[[ Listed records open ]]

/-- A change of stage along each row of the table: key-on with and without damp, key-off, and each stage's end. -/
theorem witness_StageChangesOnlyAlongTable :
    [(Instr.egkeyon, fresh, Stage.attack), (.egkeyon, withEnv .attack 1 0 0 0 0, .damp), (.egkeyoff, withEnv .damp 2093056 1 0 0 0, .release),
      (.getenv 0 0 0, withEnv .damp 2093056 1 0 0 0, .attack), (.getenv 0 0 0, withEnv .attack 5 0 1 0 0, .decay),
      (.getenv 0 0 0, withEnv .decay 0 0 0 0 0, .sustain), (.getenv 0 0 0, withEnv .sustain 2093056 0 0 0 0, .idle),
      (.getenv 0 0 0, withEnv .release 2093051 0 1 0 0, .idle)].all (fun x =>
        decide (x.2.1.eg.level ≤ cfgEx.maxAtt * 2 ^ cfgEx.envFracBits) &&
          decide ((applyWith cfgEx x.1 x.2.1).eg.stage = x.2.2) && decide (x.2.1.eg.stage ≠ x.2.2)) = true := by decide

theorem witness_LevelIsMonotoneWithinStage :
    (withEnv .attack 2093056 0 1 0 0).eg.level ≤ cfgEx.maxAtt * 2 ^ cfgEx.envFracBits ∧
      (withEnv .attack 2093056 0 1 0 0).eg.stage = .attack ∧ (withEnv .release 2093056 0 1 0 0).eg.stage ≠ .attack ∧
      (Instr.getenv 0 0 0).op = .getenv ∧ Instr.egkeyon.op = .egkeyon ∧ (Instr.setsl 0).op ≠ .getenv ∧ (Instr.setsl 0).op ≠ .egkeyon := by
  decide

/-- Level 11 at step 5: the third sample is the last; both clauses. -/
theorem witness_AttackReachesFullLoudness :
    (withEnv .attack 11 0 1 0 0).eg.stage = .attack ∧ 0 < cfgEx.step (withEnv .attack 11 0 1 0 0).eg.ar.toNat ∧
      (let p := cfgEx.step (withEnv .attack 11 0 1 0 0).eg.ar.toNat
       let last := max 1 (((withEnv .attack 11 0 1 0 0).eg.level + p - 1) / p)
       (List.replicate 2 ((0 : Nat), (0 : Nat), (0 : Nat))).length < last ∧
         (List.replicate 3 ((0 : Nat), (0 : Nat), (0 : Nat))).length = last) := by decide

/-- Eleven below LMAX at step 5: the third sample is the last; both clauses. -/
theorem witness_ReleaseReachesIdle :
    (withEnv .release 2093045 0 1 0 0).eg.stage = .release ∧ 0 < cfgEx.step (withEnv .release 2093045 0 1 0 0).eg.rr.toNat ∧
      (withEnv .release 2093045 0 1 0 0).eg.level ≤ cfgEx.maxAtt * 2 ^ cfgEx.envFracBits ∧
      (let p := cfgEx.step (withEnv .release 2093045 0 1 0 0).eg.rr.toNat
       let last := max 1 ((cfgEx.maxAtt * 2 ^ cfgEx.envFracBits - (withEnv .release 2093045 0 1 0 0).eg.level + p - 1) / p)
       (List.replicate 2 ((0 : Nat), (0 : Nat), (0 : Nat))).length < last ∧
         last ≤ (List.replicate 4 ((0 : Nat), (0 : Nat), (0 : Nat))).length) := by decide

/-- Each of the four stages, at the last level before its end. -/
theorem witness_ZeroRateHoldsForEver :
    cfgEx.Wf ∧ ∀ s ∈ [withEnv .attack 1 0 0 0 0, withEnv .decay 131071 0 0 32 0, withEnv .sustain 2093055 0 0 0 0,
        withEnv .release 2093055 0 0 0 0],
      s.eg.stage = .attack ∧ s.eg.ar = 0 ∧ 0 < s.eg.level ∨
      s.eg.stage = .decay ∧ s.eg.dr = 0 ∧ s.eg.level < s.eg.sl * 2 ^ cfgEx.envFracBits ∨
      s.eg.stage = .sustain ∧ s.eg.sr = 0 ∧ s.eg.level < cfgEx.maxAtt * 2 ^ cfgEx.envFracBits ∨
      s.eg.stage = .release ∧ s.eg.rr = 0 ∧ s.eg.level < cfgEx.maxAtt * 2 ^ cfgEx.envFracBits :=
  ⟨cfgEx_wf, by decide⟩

[[ Listed records closed ]]

If a line in the data contains the string "clauses", copy it.

■ Result of the exercise:
/-- Level 11 at step 5: the third sample is the last; both clauses. -/
/-- Eleven below LMAX at step 5: the third sample is the last; both clauses. -/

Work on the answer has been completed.